Во время допроса солдат принес следователю чай с лимоном, бутерброды с колбасой, с рыбой, печенье. Мне показалось, что это невежливо с его стороны: сидеть и жевать бутерброды, не обращая на меня никакого внимания, как будто я неживой предмет. А еще офицер! Первые дни в тюрьме я не испытывал голода, мне хватало того, что мне давали, и часть пайки, остававшейся не съеденной, я носил в кармане. Не чувство голода, а унизительное положение, которое мне предназначалось, раздражало меня. "Хорошо, - подумал я, - ты, гражданин следователь, конечно, нахал, но я в роли собаки, глотающей слюну, быть не намерен". Я вынул из кармана остаток своей пайки, завернутой в носовой платок, положил на столик и стал его есть, отламывая по кусочку. Аппетит я ему, очевидно, испортил. Он быстро закончил чаепитие и сказал:

- Здесь не столовая.

- Извините, - ответил я вежливо и остаток хлеба завернул в платок. Я понял, но не сразу, что чаепитие - тоже следственный прием, которым демонстрируется дистанция между служителем власти и ее жертвами ("кто не с нами"), глубина падения в мир унижаемых до уровня клеточных зверей. В дальнейшем, когда допрос длился долго, следователь устраивал перерыв и выходил, очевидно, в буфет, оставляя конвоира сторожить меня.

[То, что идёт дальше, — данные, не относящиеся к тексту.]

/-- The machine right after reset: the first POWER_ON reset of a 520 whose store has never been written has ended, the
loss indication has been tested, and the start-up scan stands at its step 1 (R135, R177, R213; log entry 5). -/
def State.reset : State :=
  { now := 0, free := 0, phase := .scanning, scanStep := 1, scanWork := [], supplyWarning := false,
    clock := { seconds := 0, valid := false, loss := false, boundary := 1000000 },
    link := LinkPort.initial .powerOn, cards := Cards.initial, check := Check.initial [], recovery := [], fare := none,
    aisle := Aisle.initial false false false false,
    drive := { left := Leaf.initial 0 false false, right := Leaf.initial 0 false false, inForce := .free },
    journal := Journal.initial, store := Store.initial [], station := Station.initial, loader := Loader.initial,
    settings := SettingsBlock.initial, pending := [] }

end Sys2Proof.Machine
end

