/-- A follower becomes the lead with its own start time; LOITER is raised at once when its age exceeds the limit
already (R102). -/
def State.handOver (s : State) : State :=
  let t := s.measureLead s.aisle.followerStart
  let u := { t with aisle := { t.aisle with followerStart := none } }
  match u.aisle.passageLimit with
  | some d => if d < u.now then ({ u with aisle := { u.aisle with passageLimit := none } }).raise .loiter else u
  | none => u

/-- The tracker is CLEAR again: no start time is held (R98, R102). -/
def State.endPassage (s : State) : State :=
  { s with aisle := { s.aisle with leadStart := none, followerStart := none, passageLimit := none } }

/-- TAILGATE when a follower enters with fewer than two ACTIVE credits of the passage's direction (R99). -/
def State.testTailgate (d : Direction) (s : State) : State :=
  let n := s.aisle.credits.countP fun c => c.isActive && decide (c.direction = d)
  s.raiseIf (decide (n < 2) && (decide (s.aisle.mode = .normal) || decide (s.aisle.mode = .outOfService))) .tailgate

/-- A passage count rises by one, modulo 4,294,967,296 (R101). -/
def countUp (n : Nat) : Nat := (n + 1) % 4294967296

/-- The occlusion time of a passage in ms, held at 65,535 (R101).  That the fraction of a millisecond is dropped is log
entry 46. -/
def occlusion (now : Nat) (start : Option Nat) : Nat := min ((now - start.getD now) / 1000) 65535

/-- A completion without a credit, in the mode in force (R100). -/
def State.evade (d : Direction) (s : State) : State :=
  if s.aisle.mode = .normal ∨ s.aisle.mode = .outOfService then
    let wrong := excludes s.aisle.direction d || decide (s.aisle.claim = some (otherWay d))
    (s.offerRecord (s.draftRecord .evasion (readerOf (otherWay d)) (if wrong then reasonWrongWay else reasonNoCredit))).raise
      (if wrong then .wrongWay else .evasion)
  else s

/-- A completion (R100, R101), with the start time of the passage that completed.  The tracker stands in its new phase. -/
def State.completePassage (d : Direction) (start : Option Nat) (s : State) : State :=
  let credit := s.aisle.credits.find? fun (c : Credit) => c.isActive && decide (c.direction = d)
  let t : State := if credit.isSome then s.dropOldestActive.startCloseDelay else s.evade d
  let a : Aisle := t.aisle
  let u : State := { t with aisle := { a with
      inboundCount := if d = .inbound then countUp a.inboundCount else a.inboundCount,
      outboundCount := if d = .outbound then countUp a.outboundCount else a.outboundCount,
      unpaidCount := if credit.isSome then a.unpaidCount else countUp a.unpaidCount } }
  u.notify npasBit (.npas d (credit.map (·.source)) (credit.bind (·.seq)) (occlusion s.now start))

/-- The effect of a row of R98. -/
def State.trackEffect (e : TrackEffect) (d : Direction) (s : State) : State :=
  match e with
  | .start =>
    let claim := match s.aisle.claim with | none => some d | c => c
    ({ s with aisle := { s.aisle with claim := claim } }).measureLead (some s.now)
  | .backout => s.endPassage
  | .step | .retreat => s
  | .leadPast => { s with aisle := { s.aisle with followerStart := none } }
  | .follower => ({ s with aisle := { s.aisle with followerStart := some s.now } }).testTailgate d
  | .handover => (s.completePassage d s.aisle.leadStart).handOver
  | .completion => (s.completePassage d s.aisle.leadStart).endPassage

Привели меня в камеру с первого допроса глубокой ночью: часа в четыре или в пять; до подъема я, естественно, не выспался, да и уснуть сразу не смог, пытался понять по канве допроса, что явилось причиной ареста. Явно, что не стихи, которые нашли при обыске: после возвращения из эвакуации я еще не успел завести друзей, с которыми можно бы-

 

- 11 -

ло бы делиться своими мыслями, да и стихи свои я никому не читал; все мое время было занято подготовкой к экзаменам.

Утром Георгий спросил:

- Ну как? Все прояснилось?

- Нет. Но думаю, что за стихи.

- Кто следователь?

- Капитан Мотавин.

- Все точно. Тебе повезло. Этот по литературной части специализируется. Пишущий народ через него проходит. Все они, конечно, сволочи, но твой капитан не самый худший, с ним можно и поспорить. Здесь есть такие мерзавцы, что все мозги дерьмом измажут. Ты не поддавайся, следи за своими ответами, формулируй коротко: они за каждое слово цепляются.

Олег Васильевич спросил с усмешкой, он всегда был ироничен:

- Ну что, юноша, прописка в самый могучий департамент свершилась?

- По всей вероятности, да.

- Постановление об аресте предъявили?

-Да.

- И кто же подписал постановление?

- Какой-то Кобулов.

- Какой-то! Это один из домоуправов. Довольно почетно для вашего возраста. Но от этого, к сожалению, не легче. Что вам инкриминируют, в чем обвиняют?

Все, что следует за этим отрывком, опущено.